Recently, the International Renewable Energy Agency (IRENA) released a report titled “Round-the-Clock Renewable Energy: The Economics of Reliable Wind and Solar Power Generation”. This report provides a reliable calculation and assessment method for evaluating and comparing the costs of round-the-clock renewable electricity, and also analyzes the cost trends, cost drivers, and regional differences of integrated wind, solar, and storage power generation.
Integrated solution for power generation, energy storage and utilization
Have obvious cost competitiveness
This report confirms that the combination of solar energy, wind energy and battery storage has achieved reliability and can provide round-the-clock electricity in an economically efficient manner. In regions with excellent wind and solar resources, the integrated solution with energy storage can achieve round-the-clock power supply, and its cost is already lower than that of fossil fuel power generation. At the same time, as the penetration rate of renewable energy in the power system continues to increase, the core challenge of the energy transition increasingly focuses on adequacy and flexibility. Therefore, this report introduces the reliable levelized cost per kilowatt-hour as an evaluation benchmark, further confirming that compared to fossil fuels, the integrated solution of wind, solar and storage has a significant cost advantage under round-the-clock power generation conditions.
The cost of battery storage has decreased by 93%
From the perspective of technology type, driven by the decline in costs of photovoltaic power, wind energy and battery energy storage systems, the reliable cost has rapidly decreased.

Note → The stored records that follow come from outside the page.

-- ==== Sys2Proof/Config.lean ====
section
/-!
DEFINITION. What one GV-7128 fixes (R1, R32, R35, R37), and the free values: constants without a body
that stand for every value the manual leaves open. No proof can see what a free value is.
-/
namespace Sys2Proof.Config

/-- Number of lanes (R126). -/
def lanes : Nat := 128
/-- Number of decks, each with 8 lanes and one engine (R126). -/
def decks : Nat := 16
/-- Number of seats (R1). -/
def seats : Nat := 8192
/-- Number of hands (R205). -/
def hands : Nat := 65536
/-- Granules of the key pool (R205). -/
def poolGranules : Nat := 65536
/-- Granules of the whole key store (R205). -/
def storeGranules : Nat := 131072
/-- Tricks of the device staging pool (R26, R108). -/
def stagePool : Nat := 65536
/-- Migration records (R151). -/
def migRecords : Nat := 8192
/-- Kitty slots (R114). -/
def kittySlots : Nat := 4096
/-- Blocks the shoe holds (R239). -/
def shoeSize : Nat := 512
/-- Rounds in a second (R32). -/
def roundsPerSecond : Nat := 25000000
/-- Rounds in a millisecond, the sample period of the slow monitors (R324). -/
def roundsPerMs : Nat := 25000
/-- Bytes a whole x16 port carries in a round in one direction (R32). -/
def portBytes : Nat := 4096
/-- Bytes one x8 link of a bifurcated port carries in a round (R82). -/
def linkBytes : Nat := 2048
/-- Core cycles in a round (R250). -/
def coreCycles : Nat := 16

/-- FREE VALUE. A noise source's compressor after one more sample (R231 gives its length, 128 bits, and no polynomial).
Arguments: the register and the sample. -/
opaque lfsrStep : BitVec 128 → Bool → BitVec 128
/-- FREE VALUE. Byte n of the monitor ROM and of the other images whose contents the manual does not give. -/
opaque romByte : Nat → Byte
/-- FREE VALUE. The read of a house control register whose layout the manual does not give (R275). -/
opaque houseReg : Nat → Byte
/-- FREE VALUE. SHA-384 of the vendor key, held in the boot ROM (R382). -/
opaque vendorKeyHash : List Byte
/-- FREE VALUE. A byte of the fuse array as house cores read it at 0x05_0000_0000: the manual gives its contents but
not their places (R386, R389). Arguments: lifecycle code, SVN, the other fused bytes, the address. -/
opaque fuseByte : Nat → Nat → List Byte → Nat → Byte
/-- FREE VALUE. Whether an owner signature verifies under the owner key whose hash is fused (R382, R385):
the manual does not say where the owner key itself is held. Arguments: fused hash, message, signature. -/
opaque ownerSigOk : List Byte → List Byte → List Byte → Bool
/-- FREE VALUE. Word a of the applet table, and byte i of microwords 192-255, that a signed applet package holds: the
manual does not give the package's layout (R135, R155). First argument: the package. -/
opaque appletTable : List Byte → Nat → BitVec 32
opaque appletMicro : List Byte → Nat → Byte
/-- FREE VALUE. Word i of a lane's region set, and of the house set for lane 128, in the signed house image (R309): the
manual does not give their places. First argument: the image. -/
opaque regionWord : List Byte → Nat → Nat → BitVec 32
/-- FREE VALUE. The play-table entry point that the signed play image gives: the manual does not print the image (R135,
R143, R166). Arguments: the image, OPCODE (0 for the refusal entry), MODE and direction, role, place of the segment,
pad count. -/
opaque entryPoint : List Byte → Nat → Nat → Nat → Nat → Nat → BitVec 8
/-- FREE VALUE. Place of the body microword of a dummy class in the signed play image (R137). -/
opaque bodyWord : List Byte → Nat → BitVec 8
/-- FREE VALUE. MODE under which a dummy of a class plays its body microword (R137 gives it no descriptor). -/
opaque dummyMode : Nat → BitVec 8
/-- FREE VALUE. What a lane's mask generator gives at a round boundary: the manual does not give its function (R138).
Arguments: the blocks mixed into it, the round, the bank. -/
opaque maskOut : List (BitVec 128) → Nat → Nat → List Byte
/-- FREE VALUE. OP_MASK as an engine's mask generator draws it from the two blocks of an operation's start: the manual does
not give the generator's function (R176, R191). -/
opaque opMask : List (BitVec 128) → BitVec 128
/-- FREE VALUE. What an index register holds after a 16-bit addition or subtraction to it whose own mode also updates it:
the manual gives it both values (R255, R261). Arguments: the result, the updated index. -/
opaque indexClash : BitVec 16 → BitVec 16 → BitVec 16
/-- FREE VALUE. Max Read Request Size of a function, by its PCIe encoding (R81, R104: set by PCIe configuration). -/
opaque maxReadCode : Nat → Nat
/-- Max Read Request Size ÷ 64 of a function: 128 to 4,096 bytes (R81, R104). -/
def maxReadUnits (f : Nat) : Nat := 2 * 2 ^ (maxReadCode f % 6)
/-- FREE VALUE. What the rest of a function's configuration space holds beside what R81 and R82 name. -/
opaque configRest : Nat → BitVec 32
/-- FREE VALUE. Bytes a link carries in a round when it has trained below its full rate or width: the manual gives rates
for the full link alone (R32, R82). Arguments: GT/s, FLIT mode, lanes. -/
opaque slowLink : Nat → Bool → Nat → Nat
/-- FREE VALUE. MCTP version and message-type answers (DSP0236; R391 names the messages only). -/
opaque mctpAnswer : Nat → Nat → List Byte
/-- FREE VALUE. IRQ_ERR_INFO of an access error met on BAR4 (R113 describes BAR0 accesses only). Arguments:
the function's number and the offset. -/
opaque bar4ErrInfo : Nat → Nat → BitVec 32
/-- FREE VALUE. Level that the always-on shift register drives for a dynamic loop (R324, R338: the manual gives neither its
length nor its taps). Arguments: the source and how many patterns it has driven. -/
opaque tampPattern : Nat → Nat → Bool
/-- FREE VALUE. Boundary scan cells captured from the pins (R387). -/
opaque scanCells : Nat → List Byte

end Sys2Proof.Config
end

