-- ==== Sys2Proof/Machine/Ops.lean ====
section
/-!
DEFINITION. The named operations of the machine: sparse tables, the parts of the state by number, memory with
its tags and error bits, interrupts, messages to the host, the event log, the score queue, and the decision of
a descriptor's status.
-/
namespace Sys2Proof.Machine

/-- The outcome of a command. -/
abbrev Out := Host.Outcome State Fault Refusal

/-! ## Sparse tables -/

/-- The entry at a key, or the table's default. -/
def sget {α : Type} (d : α) : SMap α → Nat → α
  | [], _ => d
  | (k', v) :: t, k => if k' = k then v else sget d t k

/-- The table without a key. -/
def serase {α : Type} (m : SMap α) (k : Nat) : SMap α := m.filter fun e => decide (e.1 ≠ k)

/-- The table with a new entry in its place by key. -/
def sins {α : Type} (k : Nat) (v : α) : SMap α → SMap α
  | [] => [(k, v)]
  | (k', v') :: t => if k < k' then (k, v) :: (k', v') :: t else (k', v') :: sins k v t

/-- The table with an entry written: the default value is not listed. -/
def sput {α : Type} [DecidableEq α] (d : α) (m : SMap α) (k : Nat) (v : α) : SMap α :=
  if v = d then serase m k else sins k v (serase m k)

/-- Keys strictly rising, and no entry equal to the default. -/
def swf {α : Type} [DecidableEq α] (d : α) : SMap α → Bool
  | [] => true
  | [(_, v)] => decide (v ≠ d)
  | (k, v) :: (k', v') :: t => decide (v ≠ d ∧ k < k') && swf d ((k', v') :: t)

/-- One entry changed by a function. -/
def supd {α : Type} [DecidableEq α] (d : α) (m : SMap α) (k : Nat) (f : α → α) : SMap α :=
  sput d m k (f (sget d m k))

/-! ## Parts by number -/

/-- Number of a function: 128 x PORT + 64 x LINK + VF (R125). -/
def fkey (f : Func) : Nat := 128 * f.port.val + 64 * f.link.val + f.vf.val

/-- Number of a function's port and link. -/
def plKey (f : Func) : Nat := 2 * f.port.val + f.link.val

/-- The physical function of port and link k. -/
def pfOf (k : Nat) : Func := { port := Fin.ofNat 2 (k / 2), link := Fin.ofNat 2 k, vf := 0 }

/-- A physical function (R37). -/
def isPf (f : Func) : Bool := f.vf == 0

/-- FUNC_ID (R37). -/
def funcId (f : Func) : Nat := 512 * f.port.val + 256 * f.link.val + f.vf.val

/-- The function a FUNC_ID names. -/
def funcOf (v : Nat) : Func :=
  { port := Fin.ofNat 2 (bits v 9 9), link := Fin.ofNat 2 (bits v 8 8), vf := Fin.ofNat 64 (bits v 5 0) }

def getSeat (s : State) (i : Nat) : Seat := sget .reset s.seats i
def setSeat (s : State) (i : Nat) (x : Seat) : State := { s with seats := sput .reset s.seats i x }
def modSeat (s : State) (i : Nat) (f : Seat → Seat) : State := setSeat s i (f (getSeat s i))
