/-- A session returns to IDLE. -/
def endSession (s0 : State) (e : QuorumEnd) : State :=
  let s := modSlot (modSlot s0 0 leaveSession) 1 leaveSession
  if s0.quorum.st = .idle then s0
  else
    let s1 := { s with quorum := { s.quorum with st := .idle, ended := e, m := 0, comps := [] } }
    let s2 := abortHouse s1 (fun g => isCeremony g.desc.op) .aborted 0 s.round
    raiseAll s2 23

/-! ## Erase (R224-R228) -/

/-- A request that uses the key store, through KEY0 or a hand target (R199). -/
def Ticket.keyed (t : Ticket) : Bool :=
  match t.raw with
  | some p => p.op == 6
  | none => engineKeyed t.desc.op || t.desc.result == 1

/-- A segment that uses a key or a migration record (R225). -/
def Binding.keyed (b : Binding) : Bool :=
  !b.handOff && (loadsKey0 b.desc || loadsKey1 b.desc || b.record.isSome || b.desc.op == 0x59)

/-- The crypto-erase of one lane: its five banks, and the segments that use a key or a record. -/
def eraseLane (s : State) (l : Nat) : State :=
  let s1 := modLane s l fun ln =>
    { ln with banks := { ln.banks with
        k0a := none, k0i := none, k1a := none, k1i := none, dummy := none, keyin := none } }
  (getLane s1 l).binds.foldl (fun t b =>
    if b.posted || !b.keyed then t
    else if b.first ≤ s.round then abortSeg t l b .zeroised 0 (s.round + 1)
    else modBind t l b fun c => { c with
      refused := if c.loaded || c.record.isSome then some (.zeroised, 0) else c.refused, record := none
      key0 := none, key1 := none }) s1

/-- The crypto-erase of one engine. -/
def eraseEngine (s : State) (k : Nat) : State :=
  let s1 := abortEngine s k (fun t => t.keyed && !opEnded s k t) .zeroised 0 (s.round + 1)
  modEngine s1 k fun e => { e with mask := if e.run.any (fun x => x.ticket.keyed) then none else e.mask }

/-- Descriptors whose work needs a key or a record that is gone: those part-way through a message, and those held
for a hand (R225). -/
def eraseFlights (s : State) (i : Nat) : State :=
  (getSeat s i).flights.foldl (fun t g =>
    let parted := !g.running && (recOf s g.seq).isSome
    let waiting := g.heldFrom.isSome && g.expired.isNone && (loadsKey0 g.desc || g.desc.op == 0x51 || g.desc.op == 0x52)
    let house := g.begun.isSome && (isService g.desc.op || (isCeremony g.desc.op && g.desc.op != 0x70))
    if g.decided.isNone && (parted || waiting || house) then decide_ t i g.seq .zeroised 0 (s.round + 1) house
    else t) s

/-- The event log without the entries a commit made: those made since follow the ones before it. -/
def unlog (s : State) (m : LogMark) : State :=
  let a := s.aon
  let since := (a.logNext + 64 - (m.next + m.made) % 64) % 64
  let later := (List.range since).filterMap fun j => sget none a.log ((m.next + m.made + j) % 64)
  later.foldl pushLog { s with aon := { a with log := m.log, logNext := m.next, logWraps := m.wraps } }

/-- A ceremony's commit is not made after all (R228). -/
def undoCommit (s : State) (u : Undo) : State :=
  match u with
  | .root => { s with aon := { s.aon with rootKey := zeros 32, rootValid := false } }
  | .suit k v => modSeat s k fun x => { x with suit := v }
  | .tcr d fresh m =>
    let s1 := unlog s m
    { s1 with aon := { s1.aon with
      bank := !s1.aon.bank, defaulted := d, flip := none, restart := s1.aon.restart &&& ~~~fresh } }
  | .latch bs fresh again m =>
    let s1 := unlog s m
    { s1 with aon := { s1.aon with
      latched := s1.aon.latched ||| bs, restart := s1.aon.restart &&& ~~~fresh, rearm := s1.aon.rearm &&& ~~~again } }

/-- A hand service or ceremony committed in this round. A LIFECYCLE_SET stands: its fuses were programmed before its commit
round, and nothing unwrites them (R386, R388; DEDUCED, log entry 60). -/
def committedNow (s : State) (g : Flight) : Bool :=
  match g.decided with
  | some d => d.house && decide (d.status = .done) && decide (d.round = s.round)
      && (isService g.desc.op || (isCeremony g.desc.op && g.desc.op != 0x77))
  | none => false

/-- How many log entries ago a commit was made. -/
def undoAge (s : State) : Undo → Nat
  | .tcr _ _ m | .latch _ _ _ m => (s.aon.logNext + 64 - m.next) % 64
  | .root | .suit _ _ => 0

/-- A commit among those to be undone, the last one first. -/
def insUndo (s : State) (u : Undo) : List Undo → List Undo
  | [] => [u]
  | v :: r => if undoAge s u ≤ undoAge s v then u :: v :: r else v :: insUndo s u r

/-- Hand services and ceremonies that committed in the round of the erase: the erase wins, the commits are not made, and
they complete with ZEROISED (R228). -/
def eraseCommitted (s : State) : State :=
  let us := s.seats.flatMap fun e => (e.2.flights.filter (committedNow s)).filterMap (·.undo)
  let s1 := (us.foldr (insUndo s) []).foldl undoCommit s
  eachSeat s1 fun t i => modFlights t i (committedNow s) fun g =>
    { g with undo := none, decided := g.decided.map fun d => { d with status := .zeroised, detail := 0 } }
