-- ==== Sys2Proof/Machine/Kitty.lean ====
section
/-!
DEFINITION. The kitty: flag words and their transitions (R114-R118), access to slot data (R119, R120), locks and
releases (R121-R123).
-/
namespace Sys2Proof.Machine

def ownFree : BitVec 2 := 0
def ownHost : BitVec 2 := 1
def ownDevice : BitVec 2 := 2
def ownLocked : BitVec 2 := 3

/-- State of a seat in effect in this round (R90). -/
def seatState (s : State) (x : Seat) : SeatState := if s.round < x.stFrom then x.prevSt else x.st

/-- The seat halted in an earlier round: the rules of R112 are in force. -/
def haltPast (s : State) (i : Nat) : Bool :=
  let x := getSeat s i
  decide (seatState s x = .halted) && decide (x.haltAt < s.round)

/-- A seat bound to a function (R87). -/
def boundTo (s : State) (i : Nat) (f : Func) : Bool := (getSeat s i).bind == f

/-- A flag word as a register word (R114). -/
def flagWord (g : Flag) : Word := mkWord (2 ^ 30 * g.owner.toNat + 2 ^ 16 * g.seq.toNat + g.seat.toNat)

/-- What a function reads of a flag word (R116). -/
def flagView (s : State) (f : Func) (k : Nat) : Word :=
  let g := getFlag s k
  if g.owner = ownFree ∨ boundTo s g.seat.toNat f = true then flagWord g else 0xC0000000

/-- Slots a function holds (R117, R124). -/
def slotsHeld (s : State) (f : Func) : Nat :=
  (s.kitty.flags.filter fun e => decide (e.2.owner ≠ ownFree) && boundTo s e.2.seat.toNat f).length

/-- Slots with an owner (KITTY_COUNT0, KITTY_COUNT1). -/
def slotsOf (s : State) (o : BitVec 2) : Nat :=
  let n := (s.kitty.flags.filter fun e => decide (e.2.owner = o)).length
  if o = ownFree then Config.kittySlots - (s.kitty.flags.filter fun e => decide (e.2.owner ≠ ownFree)).length else n

/-- A host's transition is permitted (R117). -/
def hostMove (s : State) (f : Func) (cur : Flag) (owner : BitVec 2) (seat : BitVec 13) : Bool :=
  if cur.owner = ownFree then
    decide (owner = ownHost) && boundTo s seat.toNat f && decide (seatState s (getSeat s seat.toNat) ≠ .off)
      && decide (slotsHeld s f < getLimit s (fkey f))
  else
    boundTo s cur.seat.toNat f && decide (seat = cur.seat)
      && ((decide (cur.owner = ownHost) && (decide (owner = ownDevice) || decide (owner = ownFree)))
        || (decide (cur.owner = ownDevice) && decide (owner = ownHost)))

/-- A refused flag write is counted (R115). -/
def refuseFlag (s : State) : State := { s with kitty := { s.kitty with refused := satAdd s.kitty.refused 1 } }

/-- A host write of one flag word (R115, R120). -/
def hostFlag (s : State) (f : Func) (k : Nat) (w : Word) : State :=
  let cur := getFlag s k
  let owner : BitVec 2 := BitVec.ofNat 2 (fld w 31 30)
  let seat : BitVec 13 := BitVec.ofNat 13 (fld w 12 0)
  if fld w 29 16 = cur.seq.toNat ∧ fld w 15 13 = 0 ∧ hostMove s f cur owner seat = true then
    let s1 := setFlag s k { owner := owner, seq := cur.seq + 1, seat := seat }
    if cur.owner = ownFree then tagGranules s1 (granule (kittyAddr (4096 * k))) 64 (getSeat s seat.toNat).suit else s1
  else refuseFlag s

/-- One slot of a lock as it was before it. -/
def undoLock (s : State) (m : FlagMove) : State :=
  match m.lock with
  | some p =>
    let s1 := setFlag s m.slot m.before
    { s1 with kitty := { s1.kitty with
      holder := sput 0 s1.kitty.holder m.slot p.2.1
      keep := sput false s1.kitty.keep m.slot p.2.2
      moves := s1.kitty.moves.filter fun x => x != m } }
  | none => s

/-- The last device transition of this round on a slot is undone when a host write takes its cycle, and is tried again in
the next round. A lock is made whole or not at all: every slot of it goes back, and its descriptor waits (R118, R122). -/
def undoMove (s : State) (k : Nat) : State :=
  match s.kitty.moves.reverse.find? fun m => m.slot == k with
  | some m =>
    match m.lock with
    | some p =>
      let q := p.1
      let ms := s.kitty.moves.filter fun x => x.lock.any fun y => y.1 == q
      modFlight (ms.foldl undoLock s) m.before.seat.toNat q fun g => { g with locked := false, lockFrom := s.round + 1 }
    | none =>
      let s1 := setFlag s k m.before
      { s1 with kitty := { s1.kitty with
        moves := s1.kitty.moves.filter fun x => x != m
        putOff := s1.kitty.putOff ++ [m] } }
  | none => s

/-- A refused access to slot data (R119), and every BAR4 access around STANDBY (R377). -/
def denySlot (s : State) (f : Func) (off : Nat) : State :=
  bar4Err { s with kitty := { s.kitty with deniedC := satAdd s.kitty.deniedC 1 } } f off

def flagPage : Nat := 0x1000000

/-- FLAG_WRITE (R115, R118): a host write to the flag page. -/
def execFlagWrite (f : Func) (off : Nat) (data : Bytes) (sameCycle : Bool) (s : State) : Out :=
  let touches := decide (flagPage < off + data.length) && decide (off < flagPage + 4 * Config.kittySlots)
  if !hostOk s f || !touches then .next s
  else if standbyHold s then .next (denySlot s f off)
  else if data.length ≠ 4 ∨ off % 4 ≠ 0 ∨ off < flagPage then .next (bar4Err (refuseFlag s) f off)
  else
    let k := (off - flagPage) / 4
    let s1 := if sameCycle then undoMove s k else s
    let s2 := hostFlag s1 f k (BitVec.ofNat 32 (leNat data))
    .next (if sameCycle then { s2 with kitty := { s2.kitty with touched := k :: s2.kitty.touched } } else s2)

/-! ## Slot data (R119, R120, R318) -/

/-- The slots n bytes at an offset of BAR4 touch. -/
def slotSpan (off n : Nat) : List Nat :=
  if n = 0 then [] else (List.range ((off + n - 1) / 4096 + 1 - off / 4096)).map (· + off / 4096)

/-- Every slot touched is HOST with a seat bound to the function. -/
def slotAllowed (s : State) (f : Func) (off n : Nat) : Bool :=
  (slotSpan off n).all fun k =>
    let g := getFlag s k
    decide (k < Config.kittySlots) && decide (g.owner = ownHost) && boundTo s g.seat.toNat f

/-- Host accesses carry the suit of the seat in the slot's flag word (R301). -/
def slotSuitOk (s : State) (off n : Nat) (write : Bool) : Bool :=
  (slotSpan off n).all fun k =>
    (List.range 64).all fun j =>
      let a := kittyAddr (4096 * k + 64 * j)
      (decide (4096 * k + 64 * j + 64 ≤ off) || decide (off + n ≤ 4096 * k + 64 * j))
        || suitOk s a 64 (getSeat s (getFlag s k).seat.toNat).suit write false

/-- Granules that n bytes at an offset of BAR4 touch. -/
def slotGrans (off n : Nat) : List Nat :=
  if n = 0 then [] else
    (List.range ((off + n - 1) / 64 + 1 - off / 64)).map fun j => granule (kittyAddr (64 * (off / 64 + j)))

/-- n bytes of the kitty from a byte on. -/
def kittyRead (s : State) (start n : Nat) : Bytes := (List.range n).map fun i => rd s (kittyAddr (start + i))

/-- Error keys of the words that n bytes of the kitty touch. -/
def kittyKeys (start n : Nat) : List Nat :=
  ((List.range n).flatMap fun i => wkeys (kittyAddr (start + i)) 1).eraseDups

/-- SLOT_DATA_READ (R84, R116, R119, R318): slot data, flag words, or zero from the reserved part. -/
def execSlotDataRead (f : Func) (off len : Nat) (s : State) : Out :=
  if !hostOk s f then .next s
  else if standbyHold s then .next { denySlot s f off with answer := .bytes (zeros len) }
  else if flagPage ≤ off then
    let b := (List.range len).map fun i =>
      let o := off + i - flagPage
      if o < 4 * Config.kittySlots then byteAt (natLe 4 (flagView s f (o / 4)).toNat) (o % 4) else 0
    .next { s with answer := .bytes b }
  else if slotAllowed s f off len then
    if slotSuitOk s off len false then
      let ks := kittyKeys off len
      let s1 := touchWords s ks
      .next { s1 with answer := if anyBad s ks then .poison else .bytes (kittyRead s off len) }
    else .next { denySlot (suitRefused s (slotGrans off len)) f off with answer := .bytes (zeros len) }
  else .next { denySlot s f off with answer := .bytes (zeros len) }

/-- Bytes written to the kitty by the host: those in an uncorrectable word they only partly cover are discarded (R318). -/
def kittyHostWrite (s : State) (off : Nat) (data : Bytes) : State :=
  let parts := (List.range ((off + data.length + 7) / 8 - off / 8)).map fun i => off / 8 + i
  parts.foldl (fun t w =>
    let lo := max off (8 * w)
    let hi := min (off + data.length) (8 * w + 8)
    let piece := slice data (lo - off) (hi - lo)
    let ks := wkeys (kittyAddr (8 * w)) 8
    if hi - lo < 8 then
      let t1 := touchWords t ks
      if anyBad t ks then t1 else store t1 (kittyAddr lo) piece
    else store t (kittyAddr lo) piece) s

/-- SLOT_DATA_WRITE (R84, R119, R318): slot data written; a write to the reserved part is discarded. -/
def execSlotDataWrite (f : Func) (off : Nat) (data : Bytes) (s : State) : Out :=
  if !hostOk s f then .next s
  else if standbyHold s then .next (denySlot s f off)
  else if decide (flagPage ≤ off) || data.isEmpty then .next s
  else if slotAllowed s f off data.length then
    if slotSuitOk s off data.length true then .next (kittyHostWrite s off data)
    else .next (denySlot (suitRefused s (slotGrans off data.length)) f off)
  else .next (denySlot s f off)

/-! ## Locks and releases (R121-R123) -/

/-- A descriptor's slot at the lock: it passes, waits on an earlier descriptor of the seat, or fails (R122). -/
inductive LockCheck where
  | pass | wait | fail
  deriving DecidableEq, Repr

def lockCheck (s : State) (i : Nat) (g : Flight) (k : Nat) : LockCheck :=
  let w := getFlag s k
  let h := sget 0 s.kitty.holder k
  if w.owner = ownDevice ∧ w.seat.toNat = i then .pass
  else if w.owner = ownLocked ∧ w.seat.toNat = i ∧ h ≤ g.seq then .wait
  else .fail

/-- A slot's flag word moved by the device (R115, R117). -/
def deviceFlag (s : State) (k : Nat) (o : BitVec 2) : State :=
  let w := getFlag s k
  setFlag s k { w with owner := o, seq := w.seq + 1 }

/-- One slot locked for a descriptor; the move can still lose its cycle to a host write. -/
def lockSlot (s : State) (g : Flight) (k : Nat) : State :=
  let m : FlagMove :=
    { slot := k, before := getFlag s k, target := ownLocked
      lock := some (g.seq, sget 0 s.kitty.holder k, sget false s.kitty.keep k) }
  let s1 := deviceFlag s k ownLocked
  { s1 with kitty := { s1.kitty with
    moves := s1.kitty.moves ++ [m]
    holder := sput 0 s1.kitty.holder k (g.seq + 1)
    keep := sput false s1.kitty.keep k (kittyKeeps g k) } }

/-- The fragment lists a descriptor needs are there. -/
def listsIn (g : Flight) : Bool := (!g.desc.srcFrag || g.srcList.isSome) && (!g.desc.dstFrag || g.dstList.isSome)

/-- KITTY_LOCK (R118, R122): the descriptor's slots are locked whole, waited for, or fail with BOUNDS. -/
def execKittyLock (seat : Fin 8192) (sq : Nat) (s : State) : Out :=
  match flightBySq s seat.val sq fun g =>
      g.decided.isNone && g.checked && !g.locked && listsIn g && decide (g.lockFrom ≤ s.round) && (kittyNamed g).length != 0 with
  | some g =>
    let ks := kittyNamed g
    if !running s || haltPast s seat.val then .next s
    else if ks.any fun k => s.kitty.touched.contains k then
      .next (modFlight s seat.val g.seq fun x => { x with lockFrom := s.round + 1 })
    else
      match (ks.filter fun k => lockCheck s seat.val g k == .fail).min? with
      | some k => .next (decide_ s seat.val g.seq .bounds (BitVec.ofNat 16 (0x1000 + k)) s.round false)
      | none =>
        if ks.all fun k => lockCheck s seat.val g k == .pass then
          let s1 := ks.foldl (fun t k => lockSlot t g k) s
          .next (modFlight s1 seat.val g.seq fun x => { x with locked := true })
        else .next s
  | none => .next s

/-- One release of the device: its flag word moves, and the move can still lose its cycle to a host write. -/
def releaseSlot (s : State) (k : Nat) (o : BitVec 2) : State :=
  let before := getFlag s k
  let s1 := deviceFlag s k o
  { s1 with kitty := { s1.kitty with moves := s1.kitty.moves ++ [{ slot := k, before := before, target := o, lock := none }] } }

/-- The locked slots of a descriptor return to HOST, or to DEVICE under KEEP (R123); one that a host write has already
touched in this cycle moves in the next round (R118). -/
def releaseFlight (s : State) (seq : Nat) : State :=
  let ks := s.kitty.holder.filter fun e => decide (e.2 = seq + 1)
  ks.foldl (fun t e =>
    let o := if sget false t.kitty.keep e.1 then ownDevice else ownHost
    let t1 := if t.kitty.touched.contains e.1 then
        { t with kitty := { t.kitty with
          putOff := t.kitty.putOff ++ [{ slot := e.1, before := getFlag t e.1, target := o, lock := none }] } }
      else releaseSlot t e.1 o
    { t1 with kitty := { t1.kitty with
      holder := sput 0 t1.kitty.holder e.1 0, keep := sput false t1.kitty.keep e.1 false } }) s

/-- Slots of a seat that enters OFF become FREE (R117). -/
def freeSeatSlots (s : State) (i : Nat) : State :=
  let ks := s.kitty.flags.filter fun e =>
    decide (e.2.seat.toNat = i) && (decide (e.2.owner = ownHost) || decide (e.2.owner = ownDevice))
  ks.foldl (fun t e => releaseSlot t e.1 ownFree) s

/-- A release put off is tried again against the flag word as it now stands (R118). -/
def retryMove (s : State) (m : FlagMove) : State :=
  let w := getFlag s m.slot
  let ok := if m.target = ownFree then decide (w.seat = m.before.seat) && decide (w.owner ≠ ownLocked) && decide (w.owner ≠ ownFree)
    else decide (w.owner = ownLocked)
  if ok then releaseSlot s m.slot m.target else s

/-- The kitty at the start of a round: put-off moves, then the releases of descriptors decided in the last round and
of seats that enter OFF. -/
def kittyRound (s : State) : State :=
  let old := s.kitty.putOff
  let s1 := { s with kitty := { s.kitty with touched := [], moves := [], putOff := [] } }
  let s2 := old.foldl retryMove s1
  eachSeat s2 fun t i =>
    let x := getSeat t i
    let t1 := x.flights.foldl (fun u g =>
      match g.decided with
      | some d => if d.round < u.round then releaseFlight u g.seq else u
      | none => u) t
    if x.st = .off ∧ x.stFrom = t.round then freeSeatSlots t1 i else t1

/-- A descriptor's slots are all released, in the fabric's order, before its completion (R123). -/
def released (s : State) (g : Flight) : Bool :=
  (s.kitty.holder.all fun e => decide (e.2 ≠ g.seq + 1))
    && (s.kitty.putOff.all fun m => decide (m.target = ownFree) || !((kittyNamed g).contains m.slot))

end Sys2Proof.Machine
end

From 2010 to 2024, the cost of photovoltaic systems decreased by 87%, dropping to $708 per kilowatt; the cost of onshore wind power systems decreased by 55%, falling to $1066 per kilowatt. The cost of battery storage decreased even more significantly, dropping from $2634 per kilowatt-hour in 2010 to $197 per kilowatt-hour in 2024, a reduction of 93%. Recent industry surveys indicate that this downward trend will accelerate further in 2025, with the price of turnkey systems dropping by approximately 30% within one year, reaching the lowest level on record. It is expected that in the next five to ten years, continuous technological development, expansion of manufacturing scale, and maturity of the supply chain will drive further cost reduction for these three technologies.
Photovoltaics + Energy Storage: 54 to 82 US dollars per MWh
Wind power + energy storage: $59 to $94 per MWh
The reduction in construction costs has simultaneously led to a decrease in the reliable cost. In regions with high-quality wind and solar resources, the reliable cost of photovoltaic combined with energy storage systems has dropped from over $100 per megawatt-hour in 2020 to $54 to $82 per megawatt-hour in 2025. The cost of new gas-fired power generation globally has exceeded $100 per megawatt-hour. It is expected that by 2030, the reliable cost will decrease by approximately 30%, by 2035 by about 40%, and by 2035, the reliable cost in the location of the best-performing projects will be lower than $50 per megawatt-hour. Moreover, the construction period is also shortening. In most markets, projects can typically be completed within one to two years after obtaining permission and grid connection, much faster than new gas-fired power generation projects.
The wind power + energy storage system also demonstrates strong competitiveness. According to IRENA’s estimation, in 2025, the reliable cost of wind power + energy storage in Inner Mongolia, China, is approximately $59 per megawatt-hour. In Brazil, Germany and Australia, it is $88 to $94 per megawatt-hour. It is expected that by 2030, the cost in these markets will drop to approximately $49 to $75 per megawatt-hour.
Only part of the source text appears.